Escherichia coli D-3-phosphoglycerate dehydrogenase (ePGDH) is a tetramer of identical subunits that is allosterically inhibited by L-serine, the end product of its metabolic pathway. Because serine binding affects the velocity of the reaction and not the binding of substrate or cofactor, the enzyme is classified as of the Vmax type. Inhibition by a variety of amino acids and analogues of L-serine indicate that all three functional groups of serine are required for optimal interaction. Removing or altering any one functional group results in an increase in inhibitory concentration from micromolar to millimolar, and removal or alteration of any two functional groups removes all inhibitory ability. Kinetic studies indicate at least two serine-binding sites, but the crystal structure solved in the presence of bound serine and direct serine-binding studies show that there are a total of four serine-binding sites on the enzyme. However, approximately 85% inhibition is attained when only two sites are occupied. The three-dimensional structure of ePGDH shows that the serine-binding sites reside at the interface between regulatory domains of adjacent subunits. Two serine molecules bind at each of the two regulatory domain interfaces in the enzyme. When all four of the serines are bound, 100% inhibition of activity is seen. However, because the domain contacts are symmetrical, the binding of only one serine at each interface is sufficient to produce approximately 85% inhibition.

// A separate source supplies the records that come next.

-- ==== Sys2Proof/Machine/TransferBuffer.lean ====
section
/-! DEFINITION. The Transfer Buffer commands: BUF_RESET, APPEND, PREFIX, LENGTH
(spec/40_transfer_buffer.md). -/

namespace Sys2Proof.Machine

/-- BUF_RESET (R70). -/
def execBufReset (s : State) : Result :=
  whileIdle (fun s => .next (respond .ok 0x00000000#32 { s with cursor := 1 })) s

/-- APPEND (R71). -/
def execAppend (data : Word) (s : State) : Result :=
  whileIdle (fun s =>
    if s.cursor = s.params.capacity then .next (raise .bufferFull s)
    else andThen (storeCell (appendCell s) data s) fun s =>
      .next (respond .ok 0x00000000#32 { s with cursor := s.cursor + 1 })) s

/-- PREFIX (R72). -/
def execPrefix (data : Word) (s : State) : Result :=
  whileIdle (fun s =>
    andThen (storeCell prefixCellIndex data s) fun s => .next (respond .ok 0x00000000#32 s)) s

/-- LENGTH (R73): legal in every state. -/
def execLength (s : State) : Result := .next (respond .ok (lengthRead s) s)

end Sys2Proof.Machine
end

The tethering of the regulatory domains to each other through multiple hydrogen bonds from serine to each subunit apparently prevents the body of these domains from undergoing the reorientation that must accompany a catalytic cycle. It is suggested that part of the conformational change may involve a hinge formed in the vicinity of the union of two antiparallel beta-sheets in the regulatory domains. The tethering function of serine, in turn, appears to prevent the substrate-binding domain from closing the cleft between it and the nucleotide-binding domain, which may be necessary to form a productive hydrophobic environment for hydride transfer. Thus, the structure provides a plausible model that is consistent with the binding and inhibition data and that suggests that catalysis and inhibition in this rare Vmax-type allosteric enzyme is based on the movement of rigid domains about flexible hinges.